No matter which one of the possible VMware vSphere Site Availability Concepts you choose for your environment, or which mix of them fits your demands, there are some basic rules you should apply to guarantee the best possible availability and minimize the unplanned failovers.
Documentation
Good documentation about the configuration of your infrastructure and the processes you use to operate the different systems are the best foundation for a robust environment.
But your documentation should not only include the current configuration, you should also write down, what needs to be done if something went wrong. This is often called a Failover Plan or Recovery Runbook.
Redundancy
Redundancy is required on all levels of the infrastructure stack to guarantee maximum uptime. And just because you have a second data center, you can’t do without redundancy for the smaller parts, such as cabling or PCI cards. Each unplanned failover (host or the whole site) is stress for your infrastructure.

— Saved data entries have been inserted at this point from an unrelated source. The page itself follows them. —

/-- R166 to R171, R254, R261, R265, R266, R269, R277, R283, R293, R405, R443, R444: blocks are read and written in the tiers in
order, each Bedrock block with its stored check, and read data, acknowledgements and arrivals reach their cores. -/
def Obligations.AccessesArePerformed : Prop :=
  (∀ (s : State) (n g a i : Nat) (x : Txn), AtTarget s n x (.shale g a) → i = g * 2 ^ 29 + a / 64 * 64 →
    ∃ t, exec (.shaleAccess n) s = .next t ∧
      (x.write = false → t.txn n = some (returned s { x with
          data := BitVec.ofNat 512 (s.tiers.shale.data.le i 64), poison := x.poison || t.tiers.shale.marked i 64 } (.shale g a) 0) ∧
        t.tiers.shale.data = s.tiers.shale.data) ∧
      (x.write = true → t.tiers.shale.data = withRuns s.tiers.shale.data i x.runs ∧
        t.txns = wroteTxns s.txns x (returned s x (.shale g a) 0)) ∧
      t = { s with
        tiers := { s.tiers with shale := t.tiers.shale }, txns := t.txns, nextIssue := t.nextIssue, free := t.free,
        unitCounters := t.unitCounters, bwNow := t.bwNow, occurrences := t.occurrences }) ∧
  (∀ (s : State) (n k a i corrected : Nat) (x : Txn), AtTarget s n x (.bedrock k a) → i = bedIdx k (a / 64 * 64) →
    (x.write = false → ∃ t, exec (.bedrockRead n corrected) s = .next t ∧
      t.txn n = some (returned s { x with
        data := BitVec.ofNat 512 (s.tiers.bedrock.le i 64), poison := x.poison || s.tiers.bedMarked k a } (.bedrock k a) 0) ∧
      (s.tiers.bedBad k a = false → t.tiers.bedrock = s.tiers.bedrock ∧ t.occurrences = s.occurrences) ∧
      (s.tiers.bedBad k a = true → t.tiers.bedrock = withCheck s.tiers.bedrock k a true ∧
        t.occurrences = s.occurrences ++ [⟨0x23, [BitVec.ofNat 64 (bedrockDpa k (a / 64 * 64))]⟩]) ∧
      t = { s with
        tiers := { s.tiers with bedrock := t.tiers.bedrock }, txns := t.txns, nextIssue := t.nextIssue, free := t.free,
        unitCounters := t.unitCounters, bwNow := t.bwNow, occurrences := t.occurrences }) ∧
    (x.write = true → ∃ t, exec (.bedrockWrite n corrected) s = .next t ∧
      (runsLen x.runs = 64 → t.tiers.bedrock = withCheck (withRuns s.tiers.bedrock i x.runs) k a (runsMarked x.runs)) ∧
      (runsLen x.runs ≠ 64 → s.tiers.bedBad k a = false →
        t.tiers.bedrock = withCheck (withRuns s.tiers.bedrock i x.runs) k a (runsMarked x.runs || s.tiers.bedMarked k a)) ∧
      t.txns = wroteTxns s.txns x (returned s x (.bedrock k a) 0) ∧ t = { s with
        tiers := { s.tiers with bedrock := t.tiers.bedrock }, txns := t.txns, nextIssue := t.nextIssue, free := t.free,
        unitCounters := t.unitCounters, bwNow := t.bwNow, occurrences := t.occurrences })) ∧
  (∀ (s : State) (k : CtlId) (rate : Fin 32), s.house.fencedCtls.contains k.val = false →
    exec (.bedrockRefresh k rate) s = .next { s with house := { s.house with refreshRate := s.house.refreshRate.set k rate } }) ∧
  (∀ (s : State) (n : Nat) (c : CoreId) (x : Txn) (code : Nat) (mine : List Txn),
    s.txn n = some x → x.write = false → x.src = .inbound c → x.phase = .done code → x.path = [] → s.coreRuns c = true →
    mine = (s.txns.map (fun y => if y.id = n then { x with phase := .landed } else y)).filter (fun y => y.src = x.src && y.owner = x.owner) →
    ∃ t, exec (.fabricReadData n) s = .next t ∧
      (t.core c).active .inbound = ((s.core c).active .inbound).map (fun r =>
        if r.op.uid = x.owner then { r with left := r.left - 1 } else r) ∧
      t = { s with cores := t.cores, txns := t.txns } ∧
      ((∃ y ∈ mine, y.phase ≠ .landed) → t.txn n = some { x with phase := .landed } ∧ (t.core c).ls = (s.core c).ls ∧
        (t.core c).pattern = (s.core c).pattern) ∧
      ((∀ y ∈ mine, y.phase = .landed) → t.txns = s.txns.filter (fun y => !(y.src = x.src && y.owner = x.owner)) ∧
        (t.core c).ls = (Eff.streamWritten ⟨c, s.core c, []⟩ mine).k.ls ∧
        (t.core c).pattern = (Eff.streamWritten ⟨c, s.core c, []⟩ mine).k.pattern)) ∧
  (∀ (s : State) (n o : Nat) (c : CoreId) (x : Txn), s.txn n = some x → x.write = false → x.phase = .sent (.ls c o) → x.path = [] →
    s.coreRuns c = true → s.inOrder x (.ls c o) = true → s.allowed 44 (s.lsClass c) x.master false = true →
    ∃ t, exec (.fabricReadData n) s = .next t ∧ (t.core c).ls.data = (s.core c).ls.data ∧ t.occurrences = s.occurrences ∧
      t.txn n = some (returned s { x with
        data := BitVec.ofNat 512 ((s.core c).ls.data.le o 64), poison := x.poison || (t.core c).ls.marked o 64 } (.ls c o) 0)) ∧
  (∀ (s : State) (n c o : Nat) (x : Txn), s.txn n = some x → x.write = true → x.phase = .sent (.ls c o) → x.path = [] →
    s.coreRuns c = true → s.inOrder x (.ls c o) = true →
    ∃ t, exec (.arrival n) s = .next t ∧
      (x.checked = false → s.allowed 44 (s.lsClass c) x.master true = false →
        t = { s with
          txns := t.txns, nextIssue := t.nextIssue, free := t.free, unitCounters := t.unitCounters, bwNow := t.bwNow,
          occurrences := s.occurrences ++ [⟨0x20, [BitVec.ofNat 64 (x.master + 3 * 65536), BitVec.ofNat 64 x.addr]⟩] } ∧
        t.txn n = some (returned s x (.ls c o) 3)) ∧
      (x.checked = true ∨ s.allowed 44 (s.lsClass c) x.master true = true →
        (t.core c).ls.data = withRuns (s.core c).ls.data o x.runs ∧ t.txns = wroteTxns s.txns x (returned s x (.ls c o) 0) ∧
        ∀ off bs i w, x.runs = [(off, bs)] → bs ≠ [] → (s.core c).frozen = false → (s.core c).windows = [(i, w)] → w.lo ≤ o + off →
          o + off + bs.length ≤ w.hi + 1 → w.got + bs.length < w.expect →
          (t.core c).windows = [(i, { w with got := w.got + bs.length, since := (s.core c).cycle })] ∧
          (t.core c).notches = (s.core c).notches)) ∧
  (∀ (s : State) (n : Nat) (c : CoreId) (x : Txn) (code : Nat),
    s.txn n = some x → x.write = true → x.src = .outbound c → x.phase = .done code → x.path = [] → s.coreRuns c = true →
    ∃ t, exec (.writeAck n) s = .next t ∧ t.txns = s.txns.filter (fun y => y.id ≠ n) ∧
      t = { s with cores := t.cores, txns := t.txns } ∧
      (t.core c).active .outbound = ((s.core c).active .outbound).map (fun r =>
        if r.op.uid = x.owner then { r with left := r.left - 1, noBump := r.noBump || decide (code = 8) } else r))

If you decide to run two datacenters, respective sites, on a single campus the end-to-end redundancy gets very complex. Think about the dedicated power supply and WAN access you need for both datacenters.

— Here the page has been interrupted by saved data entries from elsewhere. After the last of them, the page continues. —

/-! ### bump -/

@[simp] theorem CoreSt.bump_ls (k : CoreSt) (n a : Nat) : (k.bump n a).ls = k.ls := rfl
@[simp] theorem CoreSt.bump_trf (k : CoreSt) (n a : Nat) : (k.bump n a).trf = k.trf := rfl
@[simp] theorem CoreSt.bump_tiles (k : CoreSt) (n a : Nat) : (k.bump n a).tiles = k.tiles := rfl
@[simp] theorem CoreSt.bump_splitTiles (k : CoreSt) (n a : Nat) : (k.bump n a).splitTiles = k.splitTiles := rfl
@[simp] theorem CoreSt.bump_pattern (k : CoreSt) (n a : Nat) : (k.bump n a).pattern = k.pattern := rfl
@[simp] theorem CoreSt.bump_ledgers (k : CoreSt) (n a : Nat) : (k.bump n a).ledgers = k.ledgers := rfl
@[simp] theorem CoreSt.bump_liveSlots (k : CoreSt) (n a : Nat) : (k.bump n a).liveSlots = k.liveSlots := rfl
@[simp] theorem CoreSt.bump_shadow (k : CoreSt) (n a : Nat) : (k.bump n a).shadow = k.shadow := rfl
@[simp] theorem CoreSt.bump_shadowPend (k : CoreSt) (n a : Nat) : (k.bump n a).shadowPend = k.shadowPend := rfl
@[simp] theorem CoreSt.bump_descs (k : CoreSt) (n a : Nat) : (k.bump n a).descs = k.descs := rfl
@[simp] theorem CoreSt.bump_invQueue (k : CoreSt) (n a : Nat) : (k.bump n a).invQueue = k.invQueue := rfl
@[simp] theorem CoreSt.bump_splitting (k : CoreSt) (n a : Nat) : (k.bump n a).splitting = k.splitting := rfl
@[simp] theorem CoreSt.bump_flights (k : CoreSt) (n a : Nat) : (k.bump n a).flights = k.flights := rfl
@[simp] theorem CoreSt.bump_endedAhead (k : CoreSt) (n a : Nat) : (k.bump n a).endedAhead = k.endedAhead := rfl
@[simp] theorem CoreSt.bump_queues (k : CoreSt) (n a : Nat) : (k.bump n a).queues = k.queues := rfl
@[simp] theorem CoreSt.bump_running (k : CoreSt) (n a : Nat) : (k.bump n a).running = k.running := rfl
@[simp] theorem CoreSt.bump_scoreboard (k : CoreSt) (n a : Nat) : (k.bump n a).scoreboard = k.scoreboard := rfl
@[simp] theorem CoreSt.bump_windows (k : CoreSt) (n a : Nat) : (k.bump n a).windows = k.windows := rfl
@[simp] theorem CoreSt.bump_nextUid (k : CoreSt) (n a : Nat) : (k.bump n a).nextUid = k.nextUid := rfl
@[simp] theorem CoreSt.bump_queueMode (k : CoreSt) (n a : Nat) : (k.bump n a).queueMode = k.queueMode := rfl
@[simp] theorem CoreSt.bump_queueModeWanted (k : CoreSt) (n a : Nat) : (k.bump n a).queueModeWanted = k.queueModeWanted := rfl
@[simp] theorem CoreSt.bump_frozen (k : CoreSt) (n a : Nat) : (k.bump n a).frozen = k.frozen := rfl
@[simp] theorem CoreSt.bump_stalemateCfg (k : CoreSt) (n a : Nat) : (k.bump n a).stalemateCfg = k.stalemateCfg := rfl
@[simp] theorem CoreSt.bump_imem (k : CoreSt) (n a : Nat) : (k.bump n a).imem = k.imem := rfl
@[simp] theorem CoreSt.bump_dmem (k : CoreSt) (n a : Nat) : (k.bump n a).dmem = k.dmem := rfl
@[simp] theorem CoreSt.bump_farCache (k : CoreSt) (n a : Nat) : (k.bump n a).farCache = k.farCache := rfl
@[simp] theorem CoreSt.bump_lastIssue (k : CoreSt) (n a : Nat) : (k.bump n a).lastIssue = k.lastIssue := rfl
@[simp] theorem CoreSt.bump_yielded (k : CoreSt) (n a : Nat) : (k.bump n a).yielded = k.yielded := rfl
@[simp] theorem CoreSt.bump_cycle (k : CoreSt) (n a : Nat) : (k.bump n a).cycle = k.cycle := rfl
@[simp] theorem CoreSt.bump_invIssued (k : CoreSt) (n a : Nat) : (k.bump n a).invIssued = k.invIssued := rfl
@[simp] theorem CoreSt.bump_invDone (k : CoreSt) (n a : Nat) : (k.bump n a).invDone = k.invDone := rfl
@[simp] theorem CoreSt.bump_invFaults (k : CoreSt) (n a : Nat) : (k.bump n a).invFaults = k.invFaults := rfl
@[simp] theorem CoreSt.bump_invLastFault (k : CoreSt) (n a : Nat) : (k.bump n a).invLastFault = k.invLastFault := rfl
@[simp] theorem CoreSt.bump_evPending (k : CoreSt) (n a : Nat) : (k.bump n a).evPending = k.evPending := rfl
@[simp] theorem CoreSt.bump_mailbox (k : CoreSt) (n a : Nat) : (k.bump n a).mailbox = k.mailbox := rfl
@[simp] theorem CoreSt.bump_nfCount (k : CoreSt) (n a : Nat) : (k.bump n a).nfCount = k.nfCount := rfl
@[simp] theorem CoreSt.bump_nfLimit (k : CoreSt) (n a : Nat) : (k.bump n a).nfLimit = k.nfLimit := rfl
@[simp] theorem CoreSt.bump_spikeCount (k : CoreSt) (n a : Nat) : (k.bump n a).spikeCount = k.spikeCount := rfl
@[simp] theorem CoreSt.bump_spikeLimit (k : CoreSt) (n a : Nat) : (k.bump n a).spikeLimit = k.spikeLimit := rfl
@[simp] theorem CoreSt.bump_reducer (k : CoreSt) (n a : Nat) : (k.bump n a).reducer = k.reducer := rfl
@[simp] theorem CoreSt.bump_hist (k : CoreSt) (n a : Nat) : (k.bump n a).hist = k.hist := rfl
@[simp] theorem CoreSt.bump_assayer (k : CoreSt) (n a : Nat) : (k.bump n a).assayer = k.assayer := rfl
@[simp] theorem CoreSt.bump_lanes (k : CoreSt) (n a : Nat) : (k.bump n a).lanes = k.lanes := rfl
@[simp] theorem CoreSt.bump_prevFmts (k : CoreSt) (n a : Nat) : (k.bump n a).prevFmts = k.prevFmts := rfl
@[simp] theorem CoreSt.bump_pipe (k : CoreSt) (n a : Nat) : (k.bump n a).pipe = k.pipe := rfl
@[simp] theorem CoreSt.bump_lastThread (k : CoreSt) (n a : Nat) : (k.bump n a).lastThread = k.lastThread := rfl
@[simp] theorem CoreSt.bump_note (k : CoreSt) (n a : Nat) : (k.bump n a).note = k.note := rfl
@[simp] theorem CoreSt.bump_gauger (k : CoreSt) (n a : Nat) : (k.bump n a).gauger = k.gauger := rfl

But redundancy is not just about equipment, also your IT stuff and their knowledge need to be redundant.
Monitoring
A good Uptime-Monitoring concept that covers all layers of the infrastructure allows you to react quickly to minor outages and probably prevent major incidents. You should consider methods to verify your services from a “User-Perspective”, such as making an API Call instead of a simple HTTP check.

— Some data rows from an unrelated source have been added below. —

-- ==== Sys2Proof/Laws/KeepsCore.lean ====
section
/-! SUPPORT. Every operation on a core keeps the canonical form of the core's byte memories. One lemma for each operation over
Eff, cited by the lemmas of the commands. -/

namespace Sys2Proof.Machine

/-- The byte memories of a core. -/
structure Mems where
  ls : Mem
  trf : Mem
  pattern : Mem
  imem : Mem
  dmem : Mem

/-- The byte memories of a core. -/
def CoreSt.mems (k : CoreSt) : Mems := ⟨k.ls.data, k.trf.data, k.pattern.data, k.imem.data, k.dmem.data⟩
/-- All five have their canonical form. -/
structure Mems.wf (m : Mems) : Prop where
  ls : Mem.wf m.ls = true
  trf : Mem.wf m.trf = true
  pattern : Mem.wf m.pattern = true
  imem : Mem.wf m.imem = true
  dmem : Mem.wf m.dmem = true

theorem store_afterRead_data (st : Store) (a n : Nat) : (st.afterRead a n).1.data = st.data := by
  unfold Store.afterRead
  split <;> rfl

theorem store_write_wf {st : Store} (h : Mem.wf st.data = true) (a : Nat) (bs : List (Byte × Bool)) :
    Mem.wf (st.write a bs).data = true := by
  unfold Store.write
  dsimp only
  split
  · exact h
  · exact Mem.wf_wrBytes _ _ h

theorem mems_lit {k : CoreSt}
    {x_tiles : Tab Word32} {x_splitTiles : Tab Word32} {x_ledgers : Tab Ledger} {x_notches : Tab (BitVec 48)} {x_liveSlots
    : Tab Word} {x_shadow : Tab Word} {x_shadowPend : List ShadowWrite} {x_descs : Tab (BitVec 512)} {x_invQueue : List
    InvReq} {x_splitting : Option Splitting} {x_flights : List Flight} {x_endedAhead : List Nat} {x_queues : Tab (List
    MicroOp)} {x_running : Tab (List Running)} {x_scoreboard : List SbEntry} {x_windows : Tab Window} {x_nextUid : Nat}
    {x_queueMode : Nat} {x_queueModeWanted : Nat} {x_frozen : Bool} {x_stalemateCfg : Word32} {x_farCache : Tab (List (Nat
    × BitVec 512))} {x_threads : Tab Thread} {x_lastIssue : Nat} {x_yielded : Option Nat} {x_cycle : Nat} {x_invIssued :
    BitVec 48} {x_invDone : BitVec 48} {x_invFaults : BitVec 48} {x_invLastFault : BitVec 48} {x_evPending : Word}
    {x_mailbox : Word} {x_nfCount : BitVec 48} {x_nfLimit : BitVec 48} {x_spikeCount : BitVec 48} {x_spikeLimit : BitVec
    48} {x_reducer : Tab Reducer} {x_hist : Histogram} {x_assayer : Tab Word} {x_lanes : Tab (BitVec 128)} {x_prevFmts :
    Option (Nat × Nat)} {x_pipe : ArrayPipe} {x_met : List (Nat × Nat × Nat)} {x_lastThread : Nat} {x_note : CycleNote}
    {x_calm : Nat} {x_gauger : Gauger} :
    CoreSt.mems (CoreSt.mk k.ls k.trf x_tiles x_splitTiles k.pattern x_ledgers x_notches x_liveSlots x_shadow x_shadowPend x_descs x_invQueue
      x_splitting x_flights x_endedAhead x_queues x_running x_scoreboard x_windows x_nextUid x_queueMode x_queueModeWanted
      x_frozen x_stalemateCfg k.imem k.dmem x_farCache x_threads x_lastIssue x_yielded x_cycle x_invIssued x_invDone
      x_invFaults x_invLastFault x_evPending x_mailbox x_nfCount x_nfLimit x_spikeCount x_spikeLimit x_reducer x_hist
      x_assayer x_lanes x_prevFmts x_pipe x_met x_lastThread x_note x_calm x_gauger) = k.mems := rfl

theorem mems_ls {k : CoreSt} (h : k.mems.wf) {st : Store} (hs : Mem.wf k.ls.data = true → Mem.wf st.data = true)
    {x_tiles : Tab Word32} {x_splitTiles : Tab Word32} {x_ledgers : Tab Ledger} {x_notches : Tab (BitVec 48)} {x_liveSlots
    : Tab Word} {x_shadow : Tab Word} {x_shadowPend : List ShadowWrite} {x_descs : Tab (BitVec 512)} {x_invQueue : List
    InvReq} {x_splitting : Option Splitting} {x_flights : List Flight} {x_endedAhead : List Nat} {x_queues : Tab (List
    MicroOp)} {x_running : Tab (List Running)} {x_scoreboard : List SbEntry} {x_windows : Tab Window} {x_nextUid : Nat}
    {x_queueMode : Nat} {x_queueModeWanted : Nat} {x_frozen : Bool} {x_stalemateCfg : Word32} {x_farCache : Tab (List (Nat
    × BitVec 512))} {x_threads : Tab Thread} {x_lastIssue : Nat} {x_yielded : Option Nat} {x_cycle : Nat} {x_invIssued :
    BitVec 48} {x_invDone : BitVec 48} {x_invFaults : BitVec 48} {x_invLastFault : BitVec 48} {x_evPending : Word}
    {x_mailbox : Word} {x_nfCount : BitVec 48} {x_nfLimit : BitVec 48} {x_spikeCount : BitVec 48} {x_spikeLimit : BitVec
    48} {x_reducer : Tab Reducer} {x_hist : Histogram} {x_assayer : Tab Word} {x_lanes : Tab (BitVec 128)} {x_prevFmts :
    Option (Nat × Nat)} {x_pipe : ArrayPipe} {x_met : List (Nat × Nat × Nat)} {x_lastThread : Nat} {x_note : CycleNote}
    {x_calm : Nat} {x_gauger : Gauger} :
    (CoreSt.mems (CoreSt.mk st k.trf x_tiles x_splitTiles k.pattern x_ledgers x_notches x_liveSlots x_shadow x_shadowPend x_descs x_invQueue
      x_splitting x_flights x_endedAhead x_queues x_running x_scoreboard x_windows x_nextUid x_queueMode x_queueModeWanted
      x_frozen x_stalemateCfg k.imem k.dmem x_farCache x_threads x_lastIssue x_yielded x_cycle x_invIssued x_invDone
      x_invFaults x_invLastFault x_evPending x_mailbox x_nfCount x_nfLimit x_spikeCount x_spikeLimit x_reducer x_hist
      x_assayer x_lanes x_prevFmts x_pipe x_met x_lastThread x_note x_calm x_gauger)).wf := ⟨hs h.ls, h.trf, h.pattern, h.imem, h.dmem⟩

theorem mems_trf {k : CoreSt} (h : k.mems.wf) {st : Store} (hs : Mem.wf k.trf.data = true → Mem.wf st.data = true)
    {x_tiles : Tab Word32} {x_splitTiles : Tab Word32} {x_ledgers : Tab Ledger} {x_notches : Tab (BitVec 48)} {x_liveSlots
    : Tab Word} {x_shadow : Tab Word} {x_shadowPend : List ShadowWrite} {x_descs : Tab (BitVec 512)} {x_invQueue : List
    InvReq} {x_splitting : Option Splitting} {x_flights : List Flight} {x_endedAhead : List Nat} {x_queues : Tab (List
    MicroOp)} {x_running : Tab (List Running)} {x_scoreboard : List SbEntry} {x_windows : Tab Window} {x_nextUid : Nat}
    {x_queueMode : Nat} {x_queueModeWanted : Nat} {x_frozen : Bool} {x_stalemateCfg : Word32} {x_farCache : Tab (List (Nat
    × BitVec 512))} {x_threads : Tab Thread} {x_lastIssue : Nat} {x_yielded : Option Nat} {x_cycle : Nat} {x_invIssued :
    BitVec 48} {x_invDone : BitVec 48} {x_invFaults : BitVec 48} {x_invLastFault : BitVec 48} {x_evPending : Word}
    {x_mailbox : Word} {x_nfCount : BitVec 48} {x_nfLimit : BitVec 48} {x_spikeCount : BitVec 48} {x_spikeLimit : BitVec
    48} {x_reducer : Tab Reducer} {x_hist : Histogram} {x_assayer : Tab Word} {x_lanes : Tab (BitVec 128)} {x_prevFmts :
    Option (Nat × Nat)} {x_pipe : ArrayPipe} {x_met : List (Nat × Nat × Nat)} {x_lastThread : Nat} {x_note : CycleNote}
    {x_calm : Nat} {x_gauger : Gauger} :
    (CoreSt.mems (CoreSt.mk k.ls st x_tiles x_splitTiles k.pattern x_ledgers x_notches x_liveSlots x_shadow x_shadowPend x_descs x_invQueue
      x_splitting x_flights x_endedAhead x_queues x_running x_scoreboard x_windows x_nextUid x_queueMode x_queueModeWanted
      x_frozen x_stalemateCfg k.imem k.dmem x_farCache x_threads x_lastIssue x_yielded x_cycle x_invIssued x_invDone
      x_invFaults x_invLastFault x_evPending x_mailbox x_nfCount x_nfLimit x_spikeCount x_spikeLimit x_reducer x_hist
      x_assayer x_lanes x_prevFmts x_pipe x_met x_lastThread x_note x_calm x_gauger)).wf := ⟨h.ls, hs h.trf, h.pattern, h.imem, h.dmem⟩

In addition to “simple”, but very important Uptime-Monitoring, an IT Operations Management Tool can help you to efficiently operate complex infrastructures and proactively react to changes and trends.
Maintenance
Keeping your systems up to date is not just about security, this is also about proactively preventing failures caused by software and firmware defects.
In my opinion, there is another important thing in doing maintenance of your systems: You learn more about the systems.
Testing
A Failover-Plan or a Backup is nothing worth without regular testing and verification. Each change of the environment needs to be verified against your existing failover and restore processes.
Tools like VMware Site Recovery Manager or Veeam Availability Orchestrator are able to verify failover scenarios in a non-disruptive way. Veeam Availability Orchestrator even generates documentation for the failover plan.
Single Datacenter
I will start with the cheapest and simplest of the VMware vSphere Site Availability Concepts, a single data center that contains the whole production site. However, the fact that the production data is all in one location does not mean that the backup data could not be replicated off-site. On the contrary, in this constellation this is even an urgent recommendation. Some backup vendors offer a tight integration for off-site backup locations - Veeam, for example, has a huge ecosystem of Veeam Cloud Connect Providers.
Metric | Rating |
---|---|
Complexity | Low |
Cost | Low |
RPO Time * | High |
RTO Time * | High |
Possible Distance | N/A |
* Full Site Failure
This design is probably the most common setup for SMB customers and remote branches. A good data center monitoring and backup concept might reduce the general chance of a site failure and reduces the RPO / RTO time in case of a storage failure. The backup concept should also include, if possible, a dedicated location (another fire compartment) for the backup data. If the data center is a remote branch, your backup can be copied to the main datacenter.
Keep in mind that an off-site copy of your backup data is nothing worth without a recovery concept and routinely testing.
Active Passive Datacenter
An active-passive data center is the next evolution of a single datacenter. It can also be designed very cost-efficient and deployed in various scenarios.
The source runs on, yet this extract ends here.